### WORK INSTRUCTIONS
What you return must be an exact copy of the lines in the listing below between the line holding "theorem test_refuses_config_refl_16 : (Source.config" and the line holding "no involution. -/", inclusive, and nothing more.

|---|

-- ==== Sys2Proof/Machine/Registries.lean ====
section
/-! DEFINITION. The registries of spec/40_registries.md: the four read-only look-up spaces of spec/20_memory.md R28, when
a configuration is legal (R95), and the reference values of this hardware (R58 to R60) with its reset configuration (R6). -/

namespace Sys2Proof

/-- The rotor type that `t` identifies: types are numbered from 1, and 0 and every `t` above NTYPES are unknown (R55). -/
def Registry.rotor? (g : Registry) (t : BitVec 4) : Option RotorType :=
  if t = 0 then none else g.rotors[t.toNat - 1]?

/-- The table no rotor or reflector register can name while the active configuration is legal.
DESIGN CHOICE, safe (notes/assumptions/4.md): R28 says such an index is never formed, and ENC faults before it could be. -/
def absentTable : Table := Vector.ofFn fun i => i

/-- `WIRING[t]` (R10, R28). -/
def Registry.wiring (g : Registry) (t : BitVec 4) : Table :=
  match g.rotor? t with
  | some r => r.wiring
  | none   => absentTable

/-- The index whose entry in `w` is `j`, found by searching the table (R29). -/
def Table.positionOf (w : Table) (j : Index) : Index :=
  ((List.finRange 26).find? fun i => w.get i == j).getD 0

/-- `INV[t][j]`: the `i` with `WIRING[t][i] = j` (R10, R29). It is no data of its own: it is computed from `WIRING[t]`. -/
def Registry.inv (g : Registry) (t : BitVec 4) (j : Index) : Index :=
  Table.positionOf (g.wiring t) j

/-- `NOTCHES[t]` as the mask of R28. -/
def Registry.notches (g : Registry) (t : BitVec 4) : BitVec 26 :=
  match g.rotor? t with
  | some r => r.notches
  | none   => 0

/-- `isNotch(t, o)`: `o` is an element of `NOTCHES[t]` (R10, R64). -/
def Registry.isNotch (g : Registry) (t : BitVec 4) (o : BitVec 5) : Bool :=
  (g.notches t).getLsbD o.toNat

/-- `REFL[r]` (R10, R28). -/
def Registry.reflector (g : Registry) (r : BitVec 4) : Table :=
  (g.reflectors[r.toNat]?).getD absentTable

/-- A legal configuration (R95): every type in 1..NTYPES, every offset in 0..25, the reflector in 0..NREFL-1. -/
abbrev Configuration.Legal {n : Nat} (g : Registry) (c : Configuration n) : Prop :=
  (∀ i : Fin n, 1 ≤ (c.types.get i).toNat ∧ (c.types.get i).toNat ≤ g.ntypes ∧ (c.offs.get i).toNat ≤ 25) ∧ c.refl.toNat < g.nrefl

/-- The notch mask whose elements are the listed positions (R28). -/
def notchMask (positions : List Nat) : BitVec 26 :=
  positions.foldl (fun m o => m ||| BitVec.ofNat 26 (2 ^ o)) 0

namespace Config

/-! The reference tables are the spec's values for this hardware, which the spec itself marks as general knowledge
(R58 to R60, N1 to N3). UNVERIFIED, unsafe: notes/assumptions/2.md. -/

/-- Rotor I: `WIRING[1]` (R58), `NOTCHES[1] = {Q}` (R59). -/
def rotorI : RotorType :=
  ⟨#v[4, 10, 12, 5, 11, 6, 3, 16, 21, 25, 13, 19, 14, 22, 24, 7, 23, 20, 18, 15, 0, 8, 1, 17, 2, 9], notchMask [16]⟩

/-- Rotor II: `WIRING[2]` (R58), `NOTCHES[2] = {E}` (R59). -/
def rotorII : RotorType :=
  ⟨#v[0, 9, 3, 10, 18, 8, 17, 20, 23, 1, 11, 7, 22, 19, 12, 2, 16, 6, 25, 13, 15, 24, 5, 21, 14, 4], notchMask [4]⟩

/-- Rotor III: `WIRING[3]` (R58), `NOTCHES[3] = {V}` (R59). -/
def rotorIII : RotorType :=
  ⟨#v[1, 3, 5, 7, 9, 11, 2, 15, 17, 19, 23, 21, 25, 13, 24, 4, 8, 22, 6, 0, 10, 12, 20, 18, 16, 14], notchMask [21]⟩

/-- Rotor IV: `WIRING[4]` (R58), `NOTCHES[4] = {J}` (R59). -/
def rotorIV : RotorType :=
  ⟨#v[4, 18, 14, 21, 15, 25, 9, 0, 24, 16, 20, 8, 17, 7, 23, 11, 13, 5, 19, 6, 10, 3, 2, 12, 22, 1], notchMask [9]⟩

/-- Rotor V: `WIRING[5]` (R58), `NOTCHES[5] = {Z}` (R59). -/
def rotorV : RotorType :=
  ⟨#v[21, 25, 1, 17, 6, 8, 19, 24, 20, 15, 18, 3, 13, 7, 11, 23, 0, 22, 12, 10, 16, 2, 4, 9, 5, 14], notchMask [25]⟩

/-- Rotor VI: `WIRING[6]` (R58), `NOTCHES[6] = {Z, M}` (R59). -/
def rotorVI : RotorType :=
  ⟨#v[9, 15, 6, 21, 14, 20, 12, 5, 24, 16, 1, 4, 13, 7, 25, 17, 3, 10, 0, 18, 23, 11, 8, 2, 19, 22], notchMask [25, 12]⟩

/-- Rotor VII: `WIRING[7]` (R58), `NOTCHES[7] = {Z, M}` (R59). -/
def rotorVII : RotorType :=
  ⟨#v[13, 25, 9, 7, 6, 17, 2, 23, 12, 24, 18, 22, 1, 14, 20, 5, 0, 8, 21, 11, 15, 4, 10, 16, 3, 19], notchMask [25, 12]⟩

/-- Rotor VIII: `WIRING[8]` (R58), `NOTCHES[8] = {Z, M}` (R59). -/
def rotorVIII : RotorType :=
  ⟨#v[5, 10, 16, 7, 19, 11, 23, 14, 2, 1, 9, 18, 15, 3, 25, 17, 0, 12, 4, 22, 13, 8, 20, 24, 6, 21], notchMask [25, 12]⟩

/-- Reflector A: `REFL[0]` (R60). -/
def reflectorA : Table :=
  #v[4, 9, 12, 25, 0, 11, 24, 23, 21, 1, 22, 5, 2, 17, 16, 20, 14, 13, 19, 18, 15, 8, 10, 7, 6, 3]

/-- Reflector B: `REFL[1]` (R60). -/
def reflectorB : Table :=
  #v[24, 17, 20, 7, 16, 18, 11, 3, 15, 23, 13, 6, 14, 10, 12, 8, 4, 1, 5, 25, 2, 22, 21, 9, 0, 19]

/-- Reflector C: `REFL[2]` (R60). -/
def reflectorC : Table :=
  #v[5, 21, 15, 9, 8, 0, 14, 24, 4, 3, 17, 25, 23, 22, 6, 2, 19, 10, 20, 16, 18, 1, 13, 12, 7, 11]

/-- The registries of this hardware (R6, R58 to R60). -/
def registry : Registry where
  ntypes     := NTYPES
  nrefl      := NREFL
  rotors     := #v[rotorI, rotorII, rotorIII, rotorIV, rotorV, rotorVI, rotorVII, rotorVIII]
  reflectors := #v[reflectorA, reflectorB, reflectorC]

/-- `RESET_TYPES`, `RESET_OFFS`, `RESET_REFL` (R6, R124, R125): (III, II, I) fast to slow at offsets (0, 0, 0),
reflector B. -/
def resetConfig : Configuration NROT where
  types := #v[3, 2, 1]
  offs  := #v[0, 0, 0]
  refl  := 1

end Config

end Sys2Proof
end

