-- ==== Sys2Proof/Safety.lean ====
section
/-! DEFINITION. What counts as a safe state and a safe run, in the terms the statements use. -/

namespace Sys2Proof.Machine

open Sys2Proof

/-- No slot but the slowest holds a set flag: the state of the flags between commands (spec/10_state.md R19). -/
abbrev Active.CarriesDone {n : Nat} (a : Active n) : Prop :=
  ∀ i : Fin n, i.val + 1 < n → (a.slots.get i).pend = false

/-- Two active configurations that agree in everything but the flag of the slowest slot (R19, R26). -/
abbrev Active.SameButSlowestFlag {n : Nat} (a b : Active n) : Prop :=
  a.refl = b.refl ∧ ∀ i : Fin n,
    (a.slots.get i).type = (b.slots.get i).type ∧ (a.slots.get i).offset = (b.slots.get i).offset ∧
      (i.val + 1 < n → (a.slots.get i).pend = (b.slots.get i).pend)

/-- The response registers hold a code of the error table (spec/60_exceptions.md R104): none of the reserved codes
7..15, and code 0 exactly when there is no error. -/
abbrev Response.Coded (r : Response) : Prop := r.code.toNat ≤ 6 ∧ (r.err = true ↔ r.code ≠ 0)

/-- The invariant of the machine: the active configuration is legal (R23, R24), no carry is left over (R19), and the
response is one of the error table's (R104). -/
structure State.Inv (s : State) : Prop where
  legal   : s.active.Legal Config.registry
  carries : s.active.CarriesDone
  coded   : s.rsp.Coded

/-- A run of `k` edges that neither faults nor is refused, and ends in a state that meets the invariant. -/
def SafeRun (k : Nat) (s : State) : Prop := ∃ t : State, Host.Core.run core k s = .next t ∧ t.Inv

end Sys2Proof.Machine
end

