-- ==== Sys2Proof/Tests/Slice0.lean ====
section
/-! SUPPORT. Tests against the spec's own vectors (spec/95_test_vectors.md V1 to V37, P1 to P5) and tables, the refusals
of the well-formedness checks, and for every statement with hypotheses a witness that meets them. -/

namespace Sys2Proof.Tests

open Sys2Proof Sys2Proof.Machine

/-! ## Well-formedness: one ill-formed term for each check -/

theorem test_refuses_char_256 : (Source.enc 256).WellFormed = false := by decide
theorem test_refuses_slot_16 : (Source.setslot 16 1 0).WellFormed = false := by decide
theorem test_refuses_type_16 : (Source.setslot 0 16 0).WellFormed = false := by decide
theorem test_refuses_off_32 : (Source.setslot 0 1 32).WellFormed = false := by decide
theorem test_refuses_rid_16 : (Source.setrefl 16).WellFormed = false := by decide
theorem test_refuses_read_slot_16 : (Source.rdslot 16).WellFormed = false := by decide
theorem test_refuses_config_types_short : (Source.config [1, 2] [0, 0, 0] 1).WellFormed = false := by decide
theorem test_refuses_config_offs_long : (Source.config [1, 2, 3] [0, 0, 0, 0] 1).WellFormed = false := by decide
theorem test_refuses_config_type_16 : (Source.config [1, 16, 3] [0, 0, 0] 1).WellFormed = false := by decide
theorem test_refuses_config_off_32 : (Source.config [1, 2, 3] [0, 0, 32] 1).WellFormed = false := by decide
theorem test_refuses_config_refl_16 : (Source.config [1, 2, 3] [0, 0, 0] 16).WellFormed = false := by decide
theorem test_refuses_text_256 : (Source.encs [0x41, 256]).WellFormed = false := by decide
theorem test_accepts_extremes :
    [Source.enc 255, .setslot 15 15 31, .setrefl 15, .rdslot 15, .config [15, 0, 8] [31, 0, 25] 15,
      .encs [0, 255]].all Source.WellFormed = true := by decide

/-- R62 (a): a table with a repeated output. -/
theorem test_refuses_repeated_output : ¬ Table.Bijective (Config.reflectorA.set 0 (1 : Index)) := by decide
/-- R62 (b): no notch, and three. -/
theorem test_refuses_notch_counts :
    ¬ (⟨absentTable, notchMask []⟩ : RotorType).Valid ∧ ¬ (⟨absentTable, notchMask [0, 1, 2]⟩ : RotorType).Valid := by
  decide
/-- R62 (c): a fixed point, and no involution. -/
theorem test_refuses_fixed_point : ¬ Table.Reflecting absentTable := by decide
theorem test_refuses_no_involution : ¬ Table.Reflecting Config.rotorI.wiring := by decide
/-- R95: a type of 0, a type above NTYPES, an offset of 26, an unknown reflector. -/
theorem test_refuses_configurations :
    ¬ (⟨#v[0], #v[0], 0⟩ : Configuration 1).Legal Config.registry ∧
    ¬ (⟨#v[9], #v[0], 0⟩ : Configuration 1).Legal Config.registry ∧
    ¬ (⟨#v[1], #v[26], 0⟩ : Configuration 1).Legal Config.registry ∧
    ¬ (⟨#v[1], #v[25], 3⟩ : Configuration 1).Legal Config.registry := by decide
/-- R6: NTYPES and NREFL of 0. -/
theorem test_refuses_empty_registry : ¬ (⟨0, 0, #v[], #v[]⟩ : Registry).Legal :=
  fun h => absurd h.ntypes_range.1 (by decide)
theorem test_refuses_no_reflector : ¬ (⟨1, 0, #v[Config.rotorI], #v[]⟩ : Registry).Legal :=
  fun h => absurd h.nrefl_range.1 (by decide)
/-- R6: NTYPES and NREFL above their ranges. -/
theorem test_refuses_sixteen_types :
    ¬ (⟨16, 1, Vector.ofFn fun _ => Config.rotorI, #v[Config.reflectorA]⟩ : Registry).Legal :=
  fun h => absurd h.ntypes_range.2 (by decide)
theorem test_refuses_seventeen_reflectors :
    ¬ (⟨1, 17, #v[Config.rotorI], Vector.ofFn fun _ => Config.reflectorA⟩ : Registry).Legal :=
  fun h => absurd h.nrefl_range.2 (by decide)
/-- R6: no slot, and 17. -/
theorem test_refuses_no_slot : ¬ ParametersLegal 0 Config.registry ⟨#v[], #v[], 1⟩ :=
  fun h => absurd h.nrot_range.1 (by decide)
theorem test_refuses_seventeen_slots (c : Configuration 17) : ¬ ParametersLegal 17 Config.registry c :=
  fun h => absurd h.nrot_range.2 (by decide)
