-- ==== Sys2Proof/Syntax.lean ====
section
/-!
DEFINITION. Syntax.lean: the commands of the block: one constructor for each row of the table of operations and events. A
row that is a mailbox command carries the message that reached step 7 of Table 1-3; a row that is an event of the
hardware, of time or of a peer carries the unit it concerns and what was measured or received.
-/

namespace Sys2Proof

|---|

### RESPONSE TO THE EXERCISE
theorem test_refuses_config_refl_16 : (Source.config [1, 2, 3] [0, 0, 0] 16).WellFormed = false := by decide
theorem test_refuses_text_256 : (Source.encs [0x41, 256]).WellFormed = false := by decide
theorem test_accepts_extremes :
    [Source.enc 255, .setslot 15 15 31, .setrefl 15, .rdslot 15, .config [15, 0, 8] [31, 0, 25] 15,
      .encs [0, 255]].all Source.WellFormed = true := by decide

/-- R62 (a): a table with a repeated output. -/
theorem test_refuses_repeated_output : ¬ Table.Bijective (Config.reflectorA.set 0 (1 : Index)) := by decide
/-- R62 (b): no notch, and three. -/
theorem test_refuses_notch_counts :
    ¬ (⟨absentTable, notchMask []⟩ : RotorType).Valid ∧ ¬ (⟨absentTable, notchMask [0, 1, 2]⟩ : RotorType).Valid := by
  decide
/-- R62 (c): a fixed point, and no involution. -/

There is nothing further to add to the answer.